Thanks for your help, although how does that equation consider the position of the object from the lens?

4. Dec 31, 2008

### dlgoff

Last edited by a moderator: Apr 24, 2017
5. Jan 1, 2009

### questions_uk

Test

Last edited: Jan 2, 2009
6. Jan 1, 2009

### questions_uk

Test

Last edited: Jan 2, 2009
7. Jan 1, 2009

### Staff: Mentor

Not really. To learn how to draw a ray diagram to calculate the image distance, read this: http://hyperphysics.phy-astr.gsu.edu/hbase/geoopt/raydiag.html#c1".

Think of the thin lens equation as 1/f = 1/do+ 1/di. Here do is the object distance, the distance between the object and the lens, and di is the image distance, the distance between the image and the lens. Use the equation to solve for di.

You are supposed to figure out the location of the image for two cases: one where do = 75 mm and one where do = 150 mm. (The big difference is that in one case the object is inside the focal length, while in the other it is outside that length.)

Last edited by a moderator: May 3, 2017
8. Jan 1, 2009

### questions_uk

Just a question about the diagram, does this seem more correct?

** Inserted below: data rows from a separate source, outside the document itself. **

theorem FS3_sd (o : FS3) (maj : BitVec 5) (opx : BitVec 6) : (o.word maj opx).extractLsb' 15 6 = o.sd := by
  apply extract_eq; intro i hi
  change BitVec.getLsbD (w := 5 + 6 + 6 + 6 + 6 + 3) (maj ++ opx ++ o.sd ++ o.sa ++ o.sb ++ o.cf) (15 + i) = _
  simp only [BitVec.getLsbD_append]
  (repeat' split) <;> first | omega | (congr 1; omega)

theorem FS3_sa (o : FS3) (maj : BitVec 5) (opx : BitVec 6) : (o.word maj opx).extractLsb' 9 6 = o.sa := by
  apply extract_eq; intro i hi
  change BitVec.getLsbD (w := 5 + 6 + 6 + 6 + 6 + 3) (maj ++ opx ++ o.sd ++ o.sa ++ o.sb ++ o.cf) (9 + i) = _
  simp only [BitVec.getLsbD_append]
  (repeat' split) <;> first | omega | (congr 1; omega)

theorem FS3_sb (o : FS3) (maj : BitVec 5) (opx : BitVec 6) : (o.word maj opx).extractLsb' 3 6 = o.sb := by
  apply extract_eq; intro i hi
  change BitVec.getLsbD (w := 5 + 6 + 6 + 6 + 6 + 3) (maj ++ opx ++ o.sd ++ o.sa ++ o.sb ++ o.cf) (3 + i) = _
  simp only [BitVec.getLsbD_append]
  (repeat' split) <;> first | omega | (congr 1; omega)

theorem FS3_cf (o : FS3) (maj : BitVec 5) (opx : BitVec 6) : (o.word maj opx).extractLsb' 0 3 = o.cf := by
  apply extract_eq; intro i hi
  change BitVec.getLsbD (w := 5 + 6 + 6 + 6 + 6 + 3) (maj ++ opx ++ o.sd ++ o.sa ++ o.sb ++ o.cf) (0 + i) = _
  simp only [BitVec.getLsbD_append]
  (repeat' split) <;> first | omega | (congr 1; omega)

/-- Every field of the format is read back. -/
theorem FS3_ofWord (o : FS3) (maj : BitVec 5) (opx : BitVec 6) : FS3.ofWord (o.word maj opx) = o := by
  simp only [FS3.ofWord, FS3_sd, FS3_sa, FS3_sb, FS3_cf]

theorem FSI_maj (o : FSI) (maj : BitVec 5) (opx : BitVec 4) : (o.word maj opx).extractLsb' 27 5 = maj := by
  apply extract_eq; intro i hi
  change BitVec.getLsbD (w := 5 + 4 + 6 + 6 + 11) (maj ++ opx ++ o.sd ++ o.sa ++ o.imm) (27 + i) = _
  simp only [BitVec.getLsbD_append]
  (repeat' split) <;> first | omega | (congr 1; omega)

theorem FSI_opx (o : FSI) (maj : BitVec 5) (opx : BitVec 4) : (o.word maj opx).extractLsb' 23 4 = opx := by
  apply extract_eq; intro i hi
  change BitVec.getLsbD (w := 5 + 4 + 6 + 6 + 11) (maj ++ opx ++ o.sd ++ o.sa ++ o.imm) (23 + i) = _
  simp only [BitVec.getLsbD_append]
  (repeat' split) <;> first | omega | (congr 1; omega)

theorem FSI_sd (o : FSI) (maj : BitVec 5) (opx : BitVec 4) : (o.word maj opx).extractLsb' 17 6 = o.sd := by
  apply extract_eq; intro i hi
  change BitVec.getLsbD (w := 5 + 4 + 6 + 6 + 11) (maj ++ opx ++ o.sd ++ o.sa ++ o.imm) (17 + i) = _
  simp only [BitVec.getLsbD_append]
  (repeat' split) <;> first | omega | (congr 1; omega)

theorem FSI_sa (o : FSI) (maj : BitVec 5) (opx : BitVec 4) : (o.word maj opx).extractLsb' 11 6 = o.sa := by
  apply extract_eq; intro i hi
  change BitVec.getLsbD (w := 5 + 4 + 6 + 6 + 11) (maj ++ opx ++ o.sd ++ o.sa ++ o.imm) (11 + i) = _
  simp only [BitVec.getLsbD_append]
  (repeat' split) <;> first | omega | (congr 1; omega)

theorem FSI_imm (o : FSI) (maj : BitVec 5) (opx : BitVec 4) : (o.word maj opx).extractLsb' 0 11 = o.imm := by
  apply extract_eq; intro i hi
  change BitVec.getLsbD (w := 5 + 4 + 6 + 6 + 11) (maj ++ opx ++ o.sd ++ o.sa ++ o.imm) (0 + i) = _
  simp only [BitVec.getLsbD_append]
  (repeat' split) <;> first | omega | (congr 1; omega)

/-- Every field of the format is read back. -/
theorem FSI_ofWord (o : FSI) (maj : BitVec 5) (opx : BitVec 4) : FSI.ofWord (o.word maj opx) = o := by
  simp only [FSI.ofWord, FSI_sd, FSI_sa, FSI_imm]

theorem FBR_maj (o : FBR) (maj : BitVec 5) (opx : BitVec 3) : (o.word maj opx).extractLsb' 27 5 = maj := by
  apply extract_eq; intro i hi
  change BitVec.getLsbD (w := 5 + 3 + 4 + 20) (maj ++ opx ++ o.sel ++ o.off) (27 + i) = _
  simp only [BitVec.getLsbD_append]
  (repeat' split) <;> first | omega | (congr 1; omega)

theorem FBR_opx (o : FBR) (maj : BitVec 5) (opx : BitVec 3) : (o.word maj opx).extractLsb' 24 3 = opx := by
  apply extract_eq; intro i hi
  change BitVec.getLsbD (w := 5 + 3 + 4 + 20) (maj ++ opx ++ o.sel ++ o.off) (24 + i) = _
  simp only [BitVec.getLsbD_append]
  (repeat' split) <;> first | omega | (congr 1; omega)

theorem FBR_sel (o : FBR) (maj : BitVec 5) (opx : BitVec 3) : (o.word maj opx).extractLsb' 20 4 = o.sel := by
  apply extract_eq; intro i hi
  change BitVec.getLsbD (w := 5 + 3 + 4 + 20) (maj ++ opx ++ o.sel ++ o.off) (20 + i) = _
  simp only [BitVec.getLsbD_append]
  (repeat' split) <;> first | omega | (congr 1; omega)

theorem FBR_off (o : FBR) (maj : BitVec 5) (opx : BitVec 3) : (o.word maj opx).extractLsb' 0 20 = o.off := by
  apply extract_eq; intro i hi
  change BitVec.getLsbD (w := 5 + 3 + 4 + 20) (maj ++ opx ++ o.sel ++ o.off) (0 + i) = _
  simp only [BitVec.getLsbD_append]
  (repeat' split) <;> first | omega | (congr 1; omega)

/-- Every field of the format is read back. -/
theorem FBR_ofWord (o : FBR) (maj : BitVec 5) (opx : BitVec 3) : FBR.ofWord (o.word maj opx) = o := by
  simp only [FBR.ofWord, FBR_sel, FBR_off]

theorem FM_maj (o : FM) (maj : BitVec 5) (opx : BitVec 4) : (o.word maj opx).extractLsb' 27 5 = maj := by
  apply extract_eq; intro i hi
  change BitVec.getLsbD (w := 5 + 4 + 2 + 7 + 7 + 6 + 1) (maj ++ opx ++ o.pg ++ o.d ++ o.a ++ o.sb ++ o.sc) (27 + i) = _
  simp only [BitVec.getLsbD_append]
  (repeat' split) <;> first | omega | (congr 1; omega)

theorem FM_opx (o : FM) (maj : BitVec 5) (opx : BitVec 4) : (o.word maj opx).extractLsb' 23 4 = opx := by
  apply extract_eq; intro i hi
  change BitVec.getLsbD (w := 5 + 4 + 2 + 7 + 7 + 6 + 1) (maj ++ opx ++ o.pg ++ o.d ++ o.a ++ o.sb ++ o.sc) (23 + i) = _
  simp only [BitVec.getLsbD_append]
  (repeat' split) <;> first | omega | (congr 1; omega)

http://www.freewebs.com/questionsuk/diagram.JPG [Broken] (you might need to refresh)

Test

Last edited by a moderator: May 3, 2017
9. Jan 1, 2009

### Staff: Mentor

Yes, much better. But to get a numerical result you must draw it carefully and to scale.

What does the lens equation tell you?

Last edited by a moderator: May 3, 2017
10. Jan 1, 2009

### questions_uk

Thanks for the reply. For the 150 mm object I worked the image out to be 250 mm from the lens.

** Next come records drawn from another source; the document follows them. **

/-- Settles O7: each form is a swept instruction of a declared class, by whether the budget covers the cost. -/
theorem declaredClassResults : Obligations.DeclaredClassResults :=
  ⟨fun p hp o s _ r within => (costedTable_sweptAt p hp o s).trans (sweptAt_ready r p.1 _ within),
    fun p hp o s _ r beyond => (costedTable_sweptAt p hp o s).trans (sweptAt_beyond r p.1 _ beyond)⟩

/-- Settles O8: comparisons and predicates are swept, the forms that read lanes write an s register. -/
theorem predicateResults : Obligations.PredicateResults :=
  ⟨fun p hp o s _ r => (cmpTable_swept p hp o s).trans (swept_ready r _),
    fun p hp o s _ r => (laneReads_scalar p hp o s).trans (scalar_ready r ..)⟩
end

section
/-! SUPPORT. What a ready BRU does (05/R115), and what the end of a unit leaves wherever its path goes on. -/

namespace Sys2Proof.Machine

variable {s : State} {h h' : Sheaf}

/-- Putting a sheaf back changes nothing but it. -/
theorem State.putSheaf_only (s : State) (e : h'.uid = h.uid) : OnlySheaf s (s.putSheaf h') h.uid := by
  refine ⟨rfl, fun v hv => ?_⟩
  rw [State.sheaf?_putSheaf, if_neg (e ▸ hv)]

/-- The end of a unit at any PC: of the sheaf only the paths change, of the machine only the sheaf. -/
theorem State.goTo_leaves (c : s.cur? = some h) (e : h'.uid = h.uid) (pc : Pc) :
    ∃ g, (s.goTo h' pc).cur? = some g ∧ g.apart = h'.apart ∧ OnlySheaf s (s.goTo h' pc) h.uid := by
  have uid : (h'.retire pc).uid = h.uid := (Sheaf.retire_uid ..).trans e
  exact ⟨_, State.cur?_putSheaf c uid, Sheaf.retire_apart .., State.putSheaf_only s uid⟩

theorem encode_bru_maj (c : Cond) (o : FBR) : (encode (.bru c o)).extractLsb' 27 5 = 0x01 := Laws.FBR_maj o 1 c.code

/-- The model's choice is the condition of 05/R115. -/
theorem Sheaf.takes_eq (h : Sheaf) (c : Cond) (o : FBR) : h.takes (.bru c o) c o.sel = bruTaken h c o := by
  cases c <;> rfl

/-- BRU, ready: the whole path goes to the target or to the next word. -/
theorem execBru_ready {c : Cond} {o : FBR} (r : Ready s h (.bru c o)) :
    exec (.bru c o) s = .next (s.goTo h (if bruTaken h c o then h.target o.off else h.nextPc)) := by
  refine (issue_ready r _).trans ?_
  rw [Sheaf.takes_eq]
  split <;> rfl

end Sys2Proof.Machine
end

section
open Sys2Proof Sys2Proof.Machine

/-- Settles O12: a ready BRU ends its unit at one of two points, and no end of a unit changes more than the paths of its sheaf. -/
theorem bruMovesWholePath : Obligations.BruMovesWholePath := by
  refine ⟨encode_bru_maj, fun c o s h r taken => ?taken, fun c o s h r notTaken => ?notTaken, fun c o s t h r x => ?frame⟩
  case taken =>
    rw [execBru_ready r, taken]
    rfl
  case notTaken =>
    rw [execBru_ready r, notTaken]
    rfl
  case frame =>
    obtain rfl := Host.Outcome.next.inj ((execBru_ready r).symm.trans x)
    exact State.goTo_leaves r.1 rfl _
end

section
/-! SUPPORT. Yields (02/R33): where a path is put, which one is taken, and the sheaf after. -/

namespace Sys2Proof.Machine

theorem StackEntry.sameLink_iff (e : StackEntry) (link : Option Nat) :
    e.sameLink link = true ↔ ∃ p, e = .pending p ∧ p.link = link := by
  cases e <;> simp [StackEntry.sameLink]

For the 75 mm however I've done

1 / 100 = 1 / 75 + 1 / v

= 0.003

= 333 mm (I think it's a negative as it is behind the focal length)

11. Jan 1, 2009

### Staff: Mentor

Redo that calculation.

Redo that more carefully. Your equation is correct, just solve for the unknown.

12. Jan 1, 2009

### questions_uk

How comes? I did 1 / f = 1 / u + 1 / v

1 / 100 = 1 / 150 + 1 / v2

0.01 = 0.006 + 1 / v2

0.01 - 0.006 = 0.004 which is equivalent to 1 / v 2 so

v2 = 0.004

= 250 mm ?

v2 by the way is not v x 2

Thanks.

13. Jan 1, 2009

### Staff: Mentor

Don't round off. That should be 1/150 = 0.006666...

Even better, do this:

1/100 - 1/150 = 3/300 - 2/300 = 1/300 = 1/v2.

14. Jan 1, 2009

### questions_uk

Thanks! For both I got 300 mm although the object at 75 mm is a virtual image.

15. Jan 1, 2009

### Staff: Mentor

Good!

16. Jan 1, 2009

### questions_uk

Also, it has given the index as 1.6 and has asked to calculate the radii of the curvature of the lens.

I've used this equation:

Radii of curvature R = 1 / u + 1 / v = 1 / f (n1 – 1) (1 / R1 – 1 / R2)

Now, I assume it's asking for one radius so I've not included the 1 / R2 in that equation.

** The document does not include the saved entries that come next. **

-- ==== Sys2Proof/Tests/Slice0.lean ====
section
/-! SUPPORT. Tests of the decoder, of one step of each command and of the bus, their expected results
the spec's own words; and for every statement with hypotheses a concrete case that meets them. -/

namespace Sys2Proof.Tests

open Sys2Proof Sys2Proof.Machine

/-! ### Small states -/

/-- The next state, if the outcome is one. -/
def after : Host.Outcome State Fault Refusal → Option State
  | .next s => some s
  | .fault _ => none
  | .refused _ => none

/-- The refusal, if the outcome is one. -/
def refusal : Host.Outcome State Fault Refusal → Option Refusal
  | .next _ => none
  | .fault _ => none
  | .refused r => some r

/-- A channel in a fresh pass under the reset configuration (40_pass_control.md R104). -/
def fresh (st : ChState) : Channel :=
  { Channel.reset.initPass PassConfig.reset with state := st }

/-- The reset state with a given channel 0. -/
def withCh (ch : Channel) : State := { State.reset with ch0 := ch }

/-- Channel 0 in a fresh encode pass, in a fresh decode pass, in FAULT. -/
def encodeS : State := withCh (fresh .encode)

def decodeS : State := withCh (fresh .decode)

def faultS : State := withCh { Channel.reset with state := .fault, err := .opcode }

/-- A fresh pass after one null hop of value 0: `QENC 0` or `QDEC 4` (95_test_vectors.md V-Q1). -/
def afterNull (st : ChState) : State := withCh { fresh st with idx := 1, lws := true }

/-- The reset configuration with other bounds, or another sample count. -/
def bounded (lo hi : Int) : PassConfig :=
  { PassConfig.reset with minSample := BitVec.ofInt 16 lo, maxSample := BitVec.ofInt 16 hi }

def counted (n : Nat) : PassConfig := { PassConfig.reset with sampleCount := BitVec.ofNat 31 n }

/-- The output words of channel 0 after a step. -/
def outs (o : Host.Outcome State Fault Refusal) : Option (List Word) :=
  (after o).map fun s => s.ch0.outQ

/-! ### Decoding (30_encoding.md R83, R97) and well-formedness (R94) -/

theorem test_decode_nop : decode 0x00000000 = .ok (.nop 0) ∧ decode 0x0ABCDEF1 = .ok (.nop 0xABCDEF1) := by
  decide

theorem test_decode_start : decode 0x10000000 = .ok (.start .enc) ∧ decode 0x10000001 = .ok (.start .dec) := by
  decide

theorem test_decode_end_abort : decode 0x20000000 = .ok .end_ ∧ decode 0x30000000 = .ok (.abort 0) := by
  decide

/-- `ENC 1000`, `ENC -5000`, `QENC -1`. -/
theorem test_decode_samples : decode 0x400003E8 = .ok (.enc 1000) ∧ decode 0x4000EC78 = .ok (.enc (-5000)) ∧
    decode 0x5000FFFF = .ok (.qenc (-1)) := by decide

/-- `SENC 4`, `QDEC 7`. -/
theorem test_decode_hops : decode 0x60000004 = .ok (.senc 4) ∧ decode 0x80000007 = .ok (.qdec 7) := by
  decide

/-- `DEC X`, `SDEC 0`. -/
theorem test_decode_symbols : decode 0x70000058 = .ok (.dec 0x58) ∧ decode 0x90000000 = .ok (.sdec 0) := by
  decide

theorem test_decode_reserved : decode 0xA0000000 = .error (.reservedOpcode 0xA) ∧
    decode 0x10000002 = .error (.reservedBits 1) ∧ decode 0x60000010 = .error (.reservedBits 6) := by decide

/-- One ill-formed term for each check of `wellFormed`: the hop of SENC and of QDEC. -/
theorem test_ill_formed : (Instr.senc 15).wellFormed = false ∧ (Instr.qdec 15).wellFormed = false ∧
    (Instr.senc 14).wellFormed = true := by decide

theorem test_decodeTableWord : decodeTableWord 32 0x60000004 = some (.senc 4) ∧
    decodeTableWord 32 0xF0000000 = none := by decide

/-- A placed START opens a pass in the very next step. -/
theorem test_withFetchWord :
    (after (step (State.reset.withFetchWord 32 0x10000000))).map (·.ch0.state) = some .encode := by
  decide +kernel

/-! ### One step of each command -/

theorem test_nop : after (exec (.nop 5) encodeS) = some encodeS := by decide +kernel

/-- 40_pass_control.md R102's example. -/
theorem test_start : (after (exec (.start .enc) State.reset)).map
    (fun s => (s.ch0.state, s.ch0.stepSize, s.ch0.xlen)) = some (.encode, 64, 8) := by decide +kernel

/-- 40_pass_control.md R105's example: seven pending nulls. -/
theorem test_end : outs (exec .end_ (withCh { fresh .encode with run := 7 })) =
    some (List.replicate 7 0xA0000000) := by decide +kernel

/-- 40_pass_control.md R107's example. -/
theorem test_abort : (after (exec (.abort 9) faultS)).map (fun s => (s.ch0.state, s.ch0.err)) =
    some (.idle, .none) := by decide +kernel

/-- 44_pipeline.md R180's example. -/
theorem test_enc : (after (exec (.enc 0) encodeS)).map (fun s => (s.ch0.outQ, s.ch0.run)) =
    some ([0x90040000], 1) := by decide +kernel

/-- 95_test_vectors.md V-Q1. -/
theorem test_qenc : outs (exec (.qenc 1000) (afterNull .encode)) = some [0x90070400] := by decide +kernel

/-- 95_test_vectors.md V-Q12: the tie at the outermost level under OUTER. -/
theorem test_qenc_outer : outs (exec (.qenc 2560)
    { afterNull .encode with
      params := { Params.default with outerTie := { Params.default.outerTie with nl9 := .outer } } }) =
    some [0x90081000] := by decide +kernel

/-- 43_symbol_codec.md R167's example: the eighth null. -/
theorem test_senc_meta : (after (exec (.senc 4) (withCh { fresh .encode with run := 7 }))).map
    (fun s => (s.ch0.outQ, s.ch0.xlen, s.ch0.run)) = some ([0xA0000058], 10, 0) := by decide +kernel

/-- 43_symbol_codec.md R175: a run of seven, then hop 5. -/
theorem test_senc_break : (after (exec (.senc 5) (withCh { fresh .encode with run := 7 }))).map
    (fun s => (s.ch0.outQ, s.ch0.xlen)) =
    some (List.replicate 7 0xA0000000 ++ [0xA0000001], 8) := by decide +kernel

/-- 44_pipeline.md R182's example. -/
theorem test_dec : (after (exec (.dec 0) decodeS)).map (fun s => (s.ch0.outQ, s.ch0.run, s.ch0.idx)) =
    some ([0xB0040000], 1, 1) := by decide +kernel

/-- 44_pipeline.md R182: a meta-symbol is eight reconstructor steps. -/
theorem test_dec_meta : (after (exec (.dec 0x58) decodeS)).map (fun s => (s.ch0.outQ, s.ch0.idx)) =
    some (List.replicate 8 0xB0040000, 8) := by decide +kernel

/-- 42_reconstructor.md R149's example. -/
theorem test_qdec : outs (exec (.qdec 7) (afterNull .decode)) = some [0xB0070400] := by decide +kernel

/-- 43_symbol_codec.md R173's example. -/
theorem test_sdec : (after (exec (.sdec 0x58) decodeS)).map (fun s => (s.ch0.outQ, s.ch0.xlen)) =
    some (List.replicate 8 0xC0040000, 10) := by decide +kernel

/-- 60_exceptions.md R196's example: `QDEC 15` with `i = SAMPLE_COUNT` raises HOP. -/
theorem test_priority : (after (exec (.qdec 15) (withCh { fresh .decode with cfg := counted 0 }))).map
    (·.ch0.err) = some .hop := by decide +kernel

/-! ### The bus (10_state.md R21, R22, R38, R53) -/

theorem test_bus_reset_reads : (busRead State.reset 0x000).1 = 0x4C484501 ∧
    (busRead State.reset 0x004).1 = 0x004010F2 ∧ (busRead State.reset 0x120).1 = 8 := by decide +kernel

theorem test_status : statusWord { fresh .encode with run := 1, lws := true } = 0x301 := by decide +kernel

To make it simpler the equation is: 1 / f (n1 – 1) (1 / R1 – 1 / R2)

I did: 0.01 = 0.6 [1 / R1] although there may also need to be a -1 / R2 there as well.

I then made R1 to be 6mm.

Any replies are appreciated!

17. Jan 1, 2009

### Staff: Mentor

A more reasonable assumption would be to assume that the biconvex lens is symmetrical--both sides have the same radius. (And be more careful with your arithmetic.)

18. Jan 1, 2009

### questions_uk

Ah yes thanks very much!

One last thing, it says "calculate the longitudinal and transverse magnification of the image if the object is 10 mm high and 5 mm long".

For the longitudinal it has given fo x fi / xo^2

fo is the focal length of the object
fi is the focal length of the image
xo is the distance from the object to the focal length

For the 150 mm object I got -4 and the 75 mm object 16

However, where does the objects dimensions (10 mm high and 5 mm long) come into this? Perhaps it just comes into the transverse equation which is

fo / xo = xi / fi = -yi / yo = xo xi = fo fi

??

19. Jan 1, 2009

### questions_uk

Actually, the yo and yi represent the lengths of the object and its respective image. Not sure about the 5mm long though.

20. Jan 1, 2009

### Staff: Mentor

Only the longitudinal magnification will depend on the object size.